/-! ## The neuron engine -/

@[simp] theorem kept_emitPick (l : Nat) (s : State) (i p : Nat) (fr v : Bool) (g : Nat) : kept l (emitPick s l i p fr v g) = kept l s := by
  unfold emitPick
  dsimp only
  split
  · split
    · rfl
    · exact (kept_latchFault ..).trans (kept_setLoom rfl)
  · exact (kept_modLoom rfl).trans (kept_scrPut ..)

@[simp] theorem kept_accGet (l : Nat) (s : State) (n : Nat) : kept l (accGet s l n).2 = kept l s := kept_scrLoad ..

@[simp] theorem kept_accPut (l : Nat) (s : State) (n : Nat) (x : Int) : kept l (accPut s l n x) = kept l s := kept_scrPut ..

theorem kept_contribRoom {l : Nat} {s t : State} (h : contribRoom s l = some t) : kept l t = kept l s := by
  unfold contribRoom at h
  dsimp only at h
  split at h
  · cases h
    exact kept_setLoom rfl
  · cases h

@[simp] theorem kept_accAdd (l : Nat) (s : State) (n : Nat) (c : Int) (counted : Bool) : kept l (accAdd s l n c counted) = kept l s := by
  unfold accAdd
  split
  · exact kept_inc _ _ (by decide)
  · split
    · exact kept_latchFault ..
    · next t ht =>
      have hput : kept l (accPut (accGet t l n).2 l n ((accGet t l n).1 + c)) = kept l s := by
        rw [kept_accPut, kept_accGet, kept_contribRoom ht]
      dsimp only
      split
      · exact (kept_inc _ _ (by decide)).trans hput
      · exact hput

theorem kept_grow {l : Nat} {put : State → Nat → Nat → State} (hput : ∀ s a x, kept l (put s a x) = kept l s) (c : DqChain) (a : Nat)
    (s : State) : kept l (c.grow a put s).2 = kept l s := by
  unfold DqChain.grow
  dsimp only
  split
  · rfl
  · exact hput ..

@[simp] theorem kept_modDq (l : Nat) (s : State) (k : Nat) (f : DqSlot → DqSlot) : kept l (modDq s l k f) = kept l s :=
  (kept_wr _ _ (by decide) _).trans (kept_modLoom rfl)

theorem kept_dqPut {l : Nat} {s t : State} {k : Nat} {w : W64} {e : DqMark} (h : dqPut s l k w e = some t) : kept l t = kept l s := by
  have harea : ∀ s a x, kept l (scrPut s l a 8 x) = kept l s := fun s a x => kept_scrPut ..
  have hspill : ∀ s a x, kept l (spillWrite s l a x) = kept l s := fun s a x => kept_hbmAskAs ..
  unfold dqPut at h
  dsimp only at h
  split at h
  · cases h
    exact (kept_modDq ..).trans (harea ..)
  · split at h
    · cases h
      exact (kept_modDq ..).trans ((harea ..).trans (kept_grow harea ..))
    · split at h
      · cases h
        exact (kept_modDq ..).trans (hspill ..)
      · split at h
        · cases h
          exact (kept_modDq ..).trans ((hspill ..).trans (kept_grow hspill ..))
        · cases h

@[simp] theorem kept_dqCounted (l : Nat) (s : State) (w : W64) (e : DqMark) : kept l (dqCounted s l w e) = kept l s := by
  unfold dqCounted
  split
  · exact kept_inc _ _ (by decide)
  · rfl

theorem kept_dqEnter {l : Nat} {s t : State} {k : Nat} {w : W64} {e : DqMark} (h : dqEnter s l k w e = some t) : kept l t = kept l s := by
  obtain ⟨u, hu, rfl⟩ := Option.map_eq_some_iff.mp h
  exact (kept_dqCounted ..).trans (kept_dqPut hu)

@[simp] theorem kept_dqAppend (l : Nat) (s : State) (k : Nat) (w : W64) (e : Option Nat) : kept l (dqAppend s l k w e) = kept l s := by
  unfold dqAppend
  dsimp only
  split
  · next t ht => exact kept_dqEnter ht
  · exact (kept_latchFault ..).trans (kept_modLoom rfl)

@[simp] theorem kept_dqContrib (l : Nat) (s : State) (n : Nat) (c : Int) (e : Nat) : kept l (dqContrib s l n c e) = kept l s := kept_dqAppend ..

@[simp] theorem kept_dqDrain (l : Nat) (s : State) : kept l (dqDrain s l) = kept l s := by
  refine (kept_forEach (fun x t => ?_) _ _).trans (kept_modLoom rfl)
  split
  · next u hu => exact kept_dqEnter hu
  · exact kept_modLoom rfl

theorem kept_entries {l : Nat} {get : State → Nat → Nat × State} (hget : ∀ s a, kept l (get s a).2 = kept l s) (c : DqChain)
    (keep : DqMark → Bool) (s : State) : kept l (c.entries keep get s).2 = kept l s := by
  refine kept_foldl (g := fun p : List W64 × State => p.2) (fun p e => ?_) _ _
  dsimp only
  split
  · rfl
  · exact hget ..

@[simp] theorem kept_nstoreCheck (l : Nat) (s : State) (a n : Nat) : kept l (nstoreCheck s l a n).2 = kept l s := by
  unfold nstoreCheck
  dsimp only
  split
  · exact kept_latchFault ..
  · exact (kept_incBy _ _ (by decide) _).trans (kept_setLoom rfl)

........

* **WORK ORDER**: Output every line of the listing exactly as written.

* **YOUR SOLUTION**:
/-! ## The neuron engine -/

@[simp] theorem kept_emitPick (l : Nat) (s : State) (i p : Nat) (fr v : Bool) (g : Nat) : kept l (emitPick s l i p fr v g) = kept l s := by
  unfold emitPick
  dsimp only
  split
  · split
    · rfl
    · exact (kept_latchFault ..).trans (kept_setLoom rfl)
  · exact (kept_modLoom rfl).trans (kept_scrPut ..)

@[simp] theorem kept_accGet (l : Nat) (s : State) (n : Nat) : kept l (accGet s l n).2 = kept l s := kept_scrLoad ..

@[simp] theorem kept_accPut (l : Nat) (s : State) (n : Nat) (x : Int) : kept l (accPut s l n x) = kept l s := kept_scrPut ..

theorem kept_contribRoom {l : Nat} {s t : State} (h : contribRoom s l = some t) : kept l t = kept l s := by
  unfold contribRoom at h
  dsimp only at h
  split at h
  · cases h
    exact kept_setLoom rfl
  · cases h

@[simp] theorem kept_accAdd (l : Nat) (s : State) (n : Nat) (c : Int) (counted : Bool) : kept l (accAdd s l n c counted) = kept l s := by
  unfold accAdd
  split
  · exact kept_inc _ _ (by decide)
  · split
    · exact kept_latchFault ..
    · next t ht =>
      have hput : kept l (accPut (accGet t l n).2 l n ((accGet t l n).1 + c)) = kept l s := by
        rw [kept_accPut, kept_accGet, kept_contribRoom ht]
      dsimp only
      split
      · exact (kept_inc _ _ (by decide)).trans hput
      · exact hput

theorem kept_grow {l : Nat} {put : State → Nat → Nat → State} (hput : ∀ s a x, kept l (put s a x) = kept l s) (c : DqChain) (a : Nat)
    (s : State) : kept l (c.grow a put s).2 = kept l s := by
  unfold DqChain.grow
  dsimp only
  split
  · rfl
  · exact hput ..

@[simp] theorem kept_modDq (l : Nat) (s : State) (k : Nat) (f : DqSlot → DqSlot) : kept l (modDq s l k f) = kept l s :=
  (kept_wr _ _ (by decide) _).trans (kept_modLoom rfl)

theorem kept_dqPut {l : Nat} {s t : State} {k : Nat} {w : W64} {e : DqMark} (h : dqPut s l k w e = some t) : kept l t = kept l s := by
  have harea : ∀ s a x, kept l (scrPut s l a 8 x) = kept l s := fun s a x => kept_scrPut ..
  have hspill : ∀ s a x, kept l (spillWrite s l a x) = kept l s := fun s a x => kept_hbmAskAs ..
  unfold dqPut at h
  dsimp only at h
  split at h
  · cases h
    exact (kept_modDq ..).trans (harea ..)
  · split at h
    · cases h
      exact (kept_modDq ..).trans ((harea ..).trans (kept_grow harea ..))
    · split at h
      · cases h
        exact (kept_modDq ..).trans (hspill ..)
      · split at h
        · cases h
          exact (kept_modDq ..).trans ((hspill ..).trans (kept_grow hspill ..))
        · cases h

@[simp] theorem kept_dqCounted (l : Nat) (s : State) (w : W64) (e : DqMark) : kept l (dqCounted s l w e) = kept l s := by
  unfold dqCounted
  split
  · exact kept_inc _ _ (by decide)
  · rfl

theorem kept_dqEnter {l : Nat} {s t : State} {k : Nat} {w : W64} {e : DqMark} (h : dqEnter s l k w e = some t) : kept l t = kept l s := by
  obtain ⟨u, hu, rfl⟩ := Option.map_eq_some_iff.mp h
  exact (kept_dqCounted ..).trans (kept_dqPut hu)

@[simp] theorem kept_dqAppend (l : Nat) (s : State) (k : Nat) (w : W64) (e : Option Nat) : kept l (dqAppend s l k w e) = kept l s := by
  unfold dqAppend
  dsimp only
  split
  · next t ht => exact kept_dqEnter ht
  · exact (kept_latchFault ..).trans (kept_modLoom rfl)

@[simp] theorem kept_dqContrib (l : Nat) (s : State) (n : Nat) (c : Int) (e : Nat) : kept l (dqContrib s l n c e) = kept l s := kept_dqAppend ..

@[simp] theorem kept_dqDrain (l : Nat) (s : State) : kept l (dqDrain s l) = kept l s := by
  refine (kept_forEach (fun x t => ?_) _ _).trans (kept_modLoom rfl)
  split
  · next u hu => exact kept_dqEnter hu
  · exact kept_modLoom rfl

theorem kept_entries {l : Nat} {get : State → Nat → Nat × State} (hget : ∀ s a, kept l (get s a).2 = kept l s) (c : DqChain)
    (keep : DqMark → Bool) (s : State) : kept l (c.entries keep get s).2 = kept l s := by
  refine kept_foldl (g := fun p : List W64 × State => p.2) (fun p e => ?_) _ _
  dsimp only
  split
  · rfl
  · exact hget ..

@[simp] theorem kept_nstoreCheck (l : Nat) (s : State) (a n : Nat) : kept l (nstoreCheck s l a n).2 = kept l s := by
  unfold nstoreCheck
  dsimp only
  split
  · exact kept_latchFault ..
  · exact (kept_incBy _ _ (by decide) _).trans (kept_setLoom rfl)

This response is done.